[Data shown]

def exec (i : Instr) (s : State) : Host.Outcome State Fault Refusal :=
  match i with
  | .nop bits => Sys2Proof.Machine.execNop bits s
  | .trap code => Sys2Proof.Machine.execTrap code s
  | .eret => Sys2Proof.Machine.execEret s
  | .bkpt => Sys2Proof.Machine.execBkpt s
  | .pre idx => Sys2Proof.Machine.execPre idx s
  | .idem r stop => Sys2Proof.Machine.execIdem r stop s
  | .rdsr d n => Sys2Proof.Machine.execRdsr d n s
  | .wrsr d n => Sys2Proof.Machine.execWrsr d n s
  | .add o => Sys2Proof.Machine.execAdd o s
  | .sub o => Sys2Proof.Machine.execSub o s
  | .and o => Sys2Proof.Machine.execAnd o s
  | .or o => Sys2Proof.Machine.execOr o s
  | .xor o => Sys2Proof.Machine.execXor o s
  | .andn o => Sys2Proof.Machine.execAndn o s
  | .min o => Sys2Proof.Machine.execMin o s
  | .max o => Sys2Proof.Machine.execMax o s
  | .minn o => Sys2Proof.Machine.execMinn o s
  | .maxn o => Sys2Proof.Machine.execMaxn o s
  | .shl o => Sys2Proof.Machine.execShl o s
  | .shr o => Sys2Proof.Machine.execShr o s
  | .sar o => Sys2Proof.Machine.execSar o s
  | .rol o => Sys2Proof.Machine.execRol o s
  | .absd o => Sys2Proof.Machine.execAbsd o s
  | .bfe o => Sys2Proof.Machine.execBfe o s
  | .mul o => Sys2Proof.Machine.execMul o s
  | .mulh o => Sys2Proof.Machine.execMulh o s
  | .mulhn o => Sys2Proof.Machine.execMulhn o s
  | .mad o => Sys2Proof.Machine.execMad o s
  | .clz o => Sys2Proof.Machine.execClz o s
  | .popc o => Sys2Proof.Machine.execPopc o s
  | .brev o => Sys2Proof.Machine.execBrev o s
  | .bfi o => Sys2Proof.Machine.execBfi o s
  | .add64 o => Sys2Proof.Machine.execAdd64 o s
  | .sub64 o => Sys2Proof.Machine.execSub64 o s
  | .shl64 o => Sys2Proof.Machine.execShl64 o s
  | .shr64 o => Sys2Proof.Machine.execShr64 o s
  | .madw o => Sys2Proof.Machine.execMadw o s
  | .madws o => Sys2Proof.Machine.execMadws o s
  | .mov64 o => Sys2Proof.Machine.execMov64 o s
  | .sext64 o => Sys2Proof.Machine.execSext64 o s
  | .mov o => Sys2Proof.Machine.execMov o s
  | .rdl d => Sys2Proof.Machine.execRdl d s
  | .bcs o => Sys2Proof.Machine.execBcs o s
  | .rdp d => Sys2Proof.Machine.execRdp d s
  | .wrp wa a => Sys2Proof.Machine.execWrp wa a s
  | .sel wa d a p => Sys2Proof.Machine.execSel wa d a p s
  | .rdw d => Sys2Proof.Machine.execRdw d s
  | .addi o => Sys2Proof.Machine.execAddi o s
  | .andi o => Sys2Proof.Machine.execAndi o s
  | .ori o => Sys2Proof.Machine.execOri o s
  | .xori o => Sys2Proof.Machine.execXori o s
  | .shli o => Sys2Proof.Machine.execShli o s
  | .shri o => Sys2Proof.Machine.execShri o s
  | .sari o => Sys2Proof.Machine.execSari o s
  | .muli o => Sys2Proof.Machine.execMuli o s
  | .cmpiEq o => Sys2Proof.Machine.execCmpiEq o s
  | .cmpiLt o => Sys2Proof.Machine.execCmpiLt o s
  | .cmpiLtn o => Sys2Proof.Machine.execCmpiLtn o s
  | .cmpiLe o => Sys2Proof.Machine.execCmpiLe o s
  | .ldi o => Sys2Proof.Machine.execLdi o s
  | .ldih o => Sys2Proof.Machine.execLdih o s
  | .cmpEq o => Sys2Proof.Machine.execCmpEq o s
  | .cmpNe o => Sys2Proof.Machine.execCmpNe o s
  | .cmpLt o => Sys2Proof.Machine.execCmpLt o s
  | .cmpLe o => Sys2Proof.Machine.execCmpLe o s
  | .cmpLtn o => Sys2Proof.Machine.execCmpLtn o s
  | .cmpLen o => Sys2Proof.Machine.execCmpLen o s
  | .tst o => Sys2Proof.Machine.execTst o s
  | .fcmpEq o => Sys2Proof.Machine.execFcmpEq o s
  | .fcmpLt o => Sys2Proof.Machine.execFcmpLt o s
  | .fcmpLe o => Sys2Proof.Machine.execFcmpLe o s
  | .fcmpUn o => Sys2Proof.Machine.execFcmpUn o s
  | .pand d a b => Sys2Proof.Machine.execPand d a b s
  | .por d a b => Sys2Proof.Machine.execPor d a b s
  | .pxor d a b => Sys2Proof.Machine.execPxor d a b s
  | .pandn d a b => Sys2Proof.Machine.execPandn d a b s
  | .pnot d a => Sys2Proof.Machine.execPnot d a s
  | .pset d => Sys2Proof.Machine.execPset d s
  | .pclr d => Sys2Proof.Machine.execPclr d s
  | .brp neg p off => Sys2Proof.Machine.execBrp neg p off s
  | .bra off => Sys2Proof.Machine.execBra off s
  | .call off => Sys2Proof.Machine.execCall off s
  | .jmpr wa a => Sys2Proof.Machine.execJmpr wa a s
  | .callr wa a => Sys2Proof.Machine.execCallr wa a s
  | .ret => Sys2Proof.Machine.execRet s
  | .reconv => Sys2Proof.Machine.execReconv s
  | .fork o => Sys2Proof.Machine.execFork o s
  | .endF => Sys2Proof.Machine.execEnd s
  | .wbase n => Sys2Proof.Machine.execWbase n s
  | .trl o => Sys2Proof.Machine.execTrl o s
  | .fadd o => Sys2Proof.Machine.execFadd o s
  | .fsub o => Sys2Proof.Machine.execFsub o s
  | .fmul o => Sys2Proof.Machine.execFmul o s
  | .ffma o => Sys2Proof.Machine.execFfma o s
  | .fmin o => Sys2Proof.Machine.execFmin o s
  | .fmax o => Sys2Proof.Machine.execFmax o s
  | .fabs o => Sys2Proof.Machine.execFabs o s
  | .fneg o => Sys2Proof.Machine.execFneg o s
  | .fclass o => Sys2Proof.Machine.execFclass o s
  | .frndN o => Sys2Proof.Machine.execFrndN o s
  | .frndZ o => Sys2Proof.Machine.execFrndZ o s
  | .frndD o => Sys2Proof.Machine.execFrndD o s
  | .frndU o => Sys2Proof.Machine.execFrndU o s
  | .fscale o => Sys2Proof.Machine.execFscale o s
  | .cvtFS o => Sys2Proof.Machine.execCvtFS o s
  | .cvtSF o => Sys2Proof.Machine.execCvtSF o s
  | .cvtFN o => Sys2Proof.Machine.execCvtFN o s
  | .cvtNF o => Sys2Proof.Machine.execCvtNF o s
  | .packH2 o => Sys2Proof.Machine.execPackH2 o s
  | .packB2 o => Sys2Proof.Machine.execPackB2 o s
  | .unpkH o => Sys2Proof.Machine.execUnpkH o s
  | .unpkB o => Sys2Proof.Machine.execUnpkB o s
  | .packE4 o => Sys2Proof.Machine.execPackE4 o s
  | .packE5 o => Sys2Proof.Machine.execPackE5 o s
  | .unpkE4 o => Sys2Proof.Machine.execUnpkE4 o s
  | .unpkE5 o => Sys2Proof.Machine.execUnpkE5 o s
  | .packI8 o => Sys2Proof.Machine.execPackI8 o s
  | .unpkI8 o => Sys2Proof.Machine.execUnpkI8 o s
  | .qscale o => Sys2Proof.Machine.execQscale o s
  | .qpack o => Sys2Proof.Machine.execQpack o s
  | .qunpk o => Sys2Proof.Machine.execQunpk o s
  | .rcp o => Sys2Proof.Machine.execRcp o s
  | .rsq o => Sys2Proof.Machine.execRsq o s
  | .sqrt o => Sys2Proof.Machine.execSqrt o s
  | .div o => Sys2Proof.Machine.execDiv o s
  | .act o t => Sys2Proof.Machine.execAct o t s
  | .actld wa a t => Sys2Proof.Machine.execActld wa a t s
  | .actsw t => Sys2Proof.Machine.execActsw t s
  | .qxh o => Sys2Proof.Machine.execQxh o s
  | .qxv o => Sys2Proof.Machine.execQxv o s
  | .qxd o => Sys2Proof.Machine.execQxd o s
  | .qbc o => Sys2Proof.Machine.execQbc o s
  | .qadd o => Sys2Proof.Machine.execQadd o s
  | .qmax o => Sys2Proof.Machine.execQmax o s
  | .qmin o => Sys2Proof.Machine.execQmin o s
  | .qhlp p => Sys2Proof.Machine.execQhlp p s
  | .shflIdx o => Sys2Proof.Machine.execShflIdx o s
  | .shflUp o => Sys2Proof.Machine.execShflUp o s
  | .shflDn o => Sys2Proof.Machine.execShflDn o s
  | .shflXor o => Sys2Proof.Machine.execShflXor o s
  | .bcast o => Sys2Proof.Machine.execBcast o s
  | .voteAny d a => Sys2Proof.Machine.execVoteAny d a s
  | .voteAll d a => Sys2Proof.Machine.execVoteAll d a s
  | .ballot d a => Sys2Proof.Machine.execBallot d a s
  | .gredFadd o => Sys2Proof.Machine.execGredFadd o s
  | .gredIadd o => Sys2Proof.Machine.execGredIadd o s
  | .gredFmax o => Sys2Proof.Machine.execGredFmax o s
  | .gredFmin o => Sys2Proof.Machine.execGredFmin o s
  | .gscanFadd o => Sys2Proof.Machine.execGscanFadd o s
  | .gscanIadd o => Sys2Proof.Machine.execGscanIadd o s
  | .matchV o => Sys2Proof.Machine.execMatchV o s
  | .ld o => Sys2Proof.Machine.execLd o s
  | .st o => Sys2Proof.Machine.execSt o s
  | .lds o => Sys2Proof.Machine.execLds o s
  | .sts o => Sys2Proof.Machine.execSts o s
  | .ldc o => Sys2Proof.Machine.execLdc o s
  | .stc o => Sys2Proof.Machine.execStc o s
  | .stcMd o => Sys2Proof.Machine.execStcMd o s
  | .aadd o => Sys2Proof.Machine.execAadd o s
  | .afadd o => Sys2Proof.Machine.execAfadd o s
  | .amin o => Sys2Proof.Machine.execAmin o s
  | .amax o => Sys2Proof.Machine.execAmax o s
  | .aminn o => Sys2Proof.Machine.execAminn o s
  | .amaxn o => Sys2Proof.Machine.execAmaxn o s
  | .aand o => Sys2Proof.Machine.execAand o s
  | .aor o => Sys2Proof.Machine.execAor o s
  | .axor o => Sys2Proof.Machine.execAxor o s
  | .axch o => Sys2Proof.Machine.execAxch o s
  | .acas o => Sys2Proof.Machine.execAcas o s
  | .ainc o => Sys2Proof.Machine.execAinc o s
  | .aadd64 o => Sys2Proof.Machine.execAadd64 o s
  | .acas64 o => Sys2Proof.Machine.execAcas64 o s
  | .axch64 o => Sys2Proof.Machine.execAxch64 o s
  | .ahadd o => Sys2Proof.Machine.execAhadd o s
  | .fence o => Sys2Proof.Machine.execFence o s
  | .cflush => Sys2Proof.Machine.execCflush s
  | .bar o => Sys2Proof.Machine.execBar o s
  | .arrive o => Sys2Proof.Machine.execArrive o s
  | .arriveBk o => Sys2Proof.Machine.execArriveBk o s
  | .rfence => Sys2Proof.Machine.execRfence s
  | .invl1 => Sys2Proof.Machine.execInvl1 s
  | .twph o => Sys2Proof.Machine.execTwph o s
  | .twtl wb p t b => Sys2Proof.Machine.execTwtl wb p t b s
  | .twge o => Sys2Proof.Machine.execTwge o s
  | .tlrd d t => Sys2Proof.Machine.execTlrd d t s
  | .apgo o => Sys2Proof.Machine.execApgo o s
  | .apstop => Sys2Proof.Machine.execApstop s
  | .qstat d q => Sys2Proof.Machine.execQstat d q s
  | .qdrain q => Sys2Proof.Machine.execQdrain q s
  | .qbind wa a q => Sys2Proof.Machine.execQbind wa a q s
  | .qreq o => Sys2Proof.Machine.execQreq o s
  | .qwr o => Sys2Proof.Machine.execQwr o s
  | .apend => Sys2Proof.Machine.execApend s
  | .pfL1 o => Sys2Proof.Machine.execPfL1 o s
  | .pfL2 o => Sys2Proof.Machine.execPfL2 o s
  | .tcpy o => Sys2Proof.Machine.execTcpy o s
  | .tgath o => Sys2Proof.Machine.execTgath o s
  | .tscat o => Sys2Proof.Machine.execTscat o s
  | .tfill o => Sys2Proof.Machine.execTfill o s
  | .tred o => Sys2Proof.Machine.execTred o s
  | .mmaR o => Sys2Proof.Machine.execMmaR o s
  | .mmaS o => Sys2Proof.Machine.execMmaS o s
  | .mmapR o => Sys2Proof.Machine.execMmapR o s
  | .mmapS o => Sys2Proof.Machine.execMmapS o s
  | .mxacq => Sys2Proof.Machine.execMxacq s
  | .mxrel => Sys2Proof.Machine.execMxrel s
  | .mxdrain o => Sys2Proof.Machine.execMxdrain o s
  | .mxzero d idx => Sys2Proof.Machine.execMxzero d idx s
  | .mxacqP => Sys2Proof.Machine.execMxacqP s
  | .mxrelP => Sys2Proof.Machine.execMxrelP s
  | .mxstat d => Sys2Proof.Machine.execMxstat d s
  | .cralloc d a => Sys2Proof.Machine.execCralloc d a s
  | .crload o => Sys2Proof.Machine.execCrload o s
  | .crldv o => Sys2Proof.Machine.execCrldv o s
  | .crpin a => Sys2Proof.Machine.execCrpin a s
  | .crunpin a => Sys2Proof.Machine.execCrunpin a s
  | .crfree a => Sys2Proof.Machine.execCrfree a s
  | .crstat d a => Sys2Proof.Machine.execCrstat d a s
  | .crdetach a => Sys2Proof.Machine.execCrdetach a s
  | .bxc o => Sys2Proof.Machine.execBxc o s
  | .rdx d a => Sys2Proof.Machine.execRdx d a s
  | .ssconv o => Sys2Proof.Machine.execSsconv o s
  | .devid d a => Sys2Proof.Machine.execDevid d a s
  | .wlease o => Sys2Proof.Machine.execWlease o s
  | .wrenew o => Sys2Proof.Machine.execWrenew o s
  | .wdrop a => Sys2Proof.Machine.execWdrop a s
  | .cstat d => Sys2Proof.Machine.execCstat d s
  | .launch o => Sys2Proof.Machine.execLaunch o s
  | .lqstat o => Sys2Proof.Machine.execLqstat o s
  | .tryWaitHintExpiry => Sys2Proof.Machine.execTryWaitHintExpiry s
  | .queueEntryFilled => Sys2Proof.Machine.execQueueEntryFilled s
  | .trolleyChunkDelivered => Sys2Proof.Machine.execTrolleyChunkDelivered s
  | .trolleyOperationComplete => Sys2Proof.Machine.execTrolleyOperationComplete s
  | .carriageLoadComplete => Sys2Proof.Machine.execCarriageLoadComplete s
  | .accumulatorAbsorb => Sys2Proof.Machine.execAccumulatorAbsorb s
  | .drainTilePerform => Sys2Proof.Machine.execDrainTilePerform s
  | .sum => Sys2Proof.Machine.execSum s
  | .axpy => Sys2Proof.Machine.execAxpy s
  | .maxv => Sys2Proof.Machine.execMaxv s
  | .copy => Sys2Proof.Machine.execCopy s
  | .fill => Sys2Proof.Machine.execFill s
  | .aop => Sys2Proof.Machine.execAop s
  | .waitflag => Sys2Proof.Machine.execWaitflag s
  | .setflag => Sys2Proof.Machine.execSetflag s
  | .waitflagLimitExpiry => Sys2Proof.Machine.execWaitflagLimitExpiry s
  | .bankCommandComplete => Sys2Proof.Machine.execBankCommandComplete s
  | .bankDrainApply => Sys2Proof.Machine.execBankDrainApply s
  | .stackReduction => Sys2Proof.Machine.execStackReduction s
  | .sqpeakRead => Sys2Proof.Machine.execSqpeakRead s
  | .sqspillRead => Sys2Proof.Machine.execSqspillRead s
  | .registerFill => Sys2Proof.Machine.execRegisterFill s
  | .coachForm => Sys2Proof.Machine.execCoachForm s
  | .reconvWindowExpiry => Sys2Proof.Machine.execReconvWindowExpiry s
  | .timerExpiry => Sys2Proof.Machine.execTimerExpiry s
  | .faultServiceMap => Sys2Proof.Machine.execFaultServiceMap s
  | .faultServiceReject => Sys2Proof.Machine.execFaultServiceReject s
  | .parkTimeout => Sys2Proof.Machine.execParkTimeout s
  | .nativeSwitchOut => Sys2Proof.Machine.execNativeSwitchOut s
  | .launchDependenceMet => Sys2Proof.Machine.execLaunchDependenceMet s
  | .blockPlace => Sys2Proof.Machine.execBlockPlace s
  | .stopDeadline => Sys2Proof.Machine.execStopDeadline s
  | .blockSave => Sys2Proof.Machine.execBlockSave s
  | .blockRestore => Sys2Proof.Machine.execBlockRestore s
  | .blockRetire => Sys2Proof.Machine.execBlockRetire s
  | .rollback => Sys2Proof.Machine.execRollback s
  | .debugStop => Sys2Proof.Machine.execDebugStop s
  | .debugRegisterWrite => Sys2Proof.Machine.execDebugRegisterWrite s
  | .debugRelease => Sys2Proof.Machine.execDebugRelease s
  | .actTableLoadDone => Sys2Proof.Machine.execActTableLoadDone s
  | .tlbWalkComplete => Sys2Proof.Machine.execTlbWalkComplete s
  | .sliceRequestAccept => Sys2Proof.Machine.execSliceRequestAccept s
  | .spillReturn => Sys2Proof.Machine.execSpillReturn s
  | .homeWritePerform => Sys2Proof.Machine.execHomeWritePerform s
  | .wayGroupConverted => Sys2Proof.Machine.execWayGroupConverted s
  | .wayGroupRestored => Sys2Proof.Machine.execWayGroupRestored s
  | .scrubStep => Sys2Proof.Machine.execScrubStep s
  | .thermLt1 => Sys2Proof.Machine.execThermLt1 s
  | .thermLt2 => Sys2Proof.Machine.execThermLt2 s
  | .thermLt3 => Sys2Proof.Machine.execThermLt3 s
  | .thermActionEnd => Sys2Proof.Machine.execThermActionEnd s
  | .thermctlWrite => Sys2Proof.Machine.execThermctlWrite s
  | .powerClockStep => Sys2Proof.Machine.execPowerClockStep s
  | .cartAgeExpiry => Sys2Proof.Machine.execCartAgeExpiry s
  | .cartSend => Sys2Proof.Machine.execCartSend s
  | .elementStatus => Sys2Proof.Machine.execElementStatus s
  | .packetArrival => Sys2Proof.Machine.execPacketArrival s
  | .transitForward => Sys2Proof.Machine.execTransitForward s
  | .linkReplay => Sys2Proof.Machine.execLinkReplay s
  | .e2eAck => Sys2Proof.Machine.execE2eAck s
  | .e2eTimeout => Sys2Proof.Machine.execE2eTimeout s
  | .portFailure => Sys2Proof.Machine.execPortFailure s
  | .peerRejoin => Sys2Proof.Machine.execPeerRejoin s
  | .writeLeaseExpiry => Sys2Proof.Machine.execWriteLeaseExpiry s
  | .holderLeaseExpiry => Sys2Proof.Machine.execHolderLeaseExpiry s
  | .orphanClear => Sys2Proof.Machine.execOrphanClear s
  | .powerOn => Sys2Proof.Machine.execPowerOn s
  | .hostDoorbell => Sys2Proof.Machine.execHostDoorbell s
  | .cxlMemRead => Sys2Proof.Machine.execCxlMemRead s
  | .cxlMemWrite => Sys2Proof.Machine.execCxlMemWrite s
  | .attestReport => Sys2Proof.Machine.execAttestReport s
  | .attestCertificate => Sys2Proof.Machine.execAttestCertificate s
  | .partcfgWrite => Sys2Proof.Machine.execPartcfgWrite s
  | .shadowUndoDrainDone => Sys2Proof.Machine.execShadowUndoDrainDone s
  | .fotEntryWrite => Sys2Proof.Machine.execFotEntryWrite s
  | .granuleZeroingDone => Sys2Proof.Machine.execGranuleZeroingDone s
  | .controlWindowWrite => Sys2Proof.Machine.execControlWindowWrite s
  | .ethernetFrame => Sys2Proof.Machine.execEthernetFrame s
  | .contextSwitchRequest => Sys2Proof.Machine.execContextSwitchRequest s
  | .tlbInvalidation => Sys2Proof.Machine.execTlbInvalidation s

[/Data shown]

How to complete this task
Take the listing above and repeat exactly the lines from the one containing "Sys2Proof.Machine.execVoteAll d a s" through the one containing "Sys2Proof.Machine.execStcMd o s", both included.

Exercise result
  | .voteAll d a => Sys2Proof.Machine.execVoteAll d a s
  | .ballot d a => Sys2Proof.Machine.execBallot d a s
  | .gredFadd o => Sys2Proof.Machine.execGredFadd o s
  | .gredIadd o => Sys2Proof.Machine.execGredIadd o s
  | .gredFmax o => Sys2Proof.Machine.execGredFmax o s
  | .gredFmin o => Sys2Proof.Machine.execGredFmin o s
  | .gscanFadd o => Sys2Proof.Machine.execGscanFadd o s
  | .gscanIadd o => Sys2Proof.Machine.execGscanIadd o s
  | .matchV o => Sys2Proof.Machine.execMatchV o s
  | .ld o => Sys2Proof.Machine.execLd o s
  | .st o => Sys2Proof.Machine.execSt o s
  | .lds o => Sys2Proof.Machine.execLds o s
  | .sts o => Sys2Proof.Machine.execSts o s
  | .ldc o => Sys2Proof.Machine.execLdc o s
  | .stc o => Sys2Proof.Machine.execStc o s
  | .stcMd o => Sys2Proof.Machine.execStcMd o s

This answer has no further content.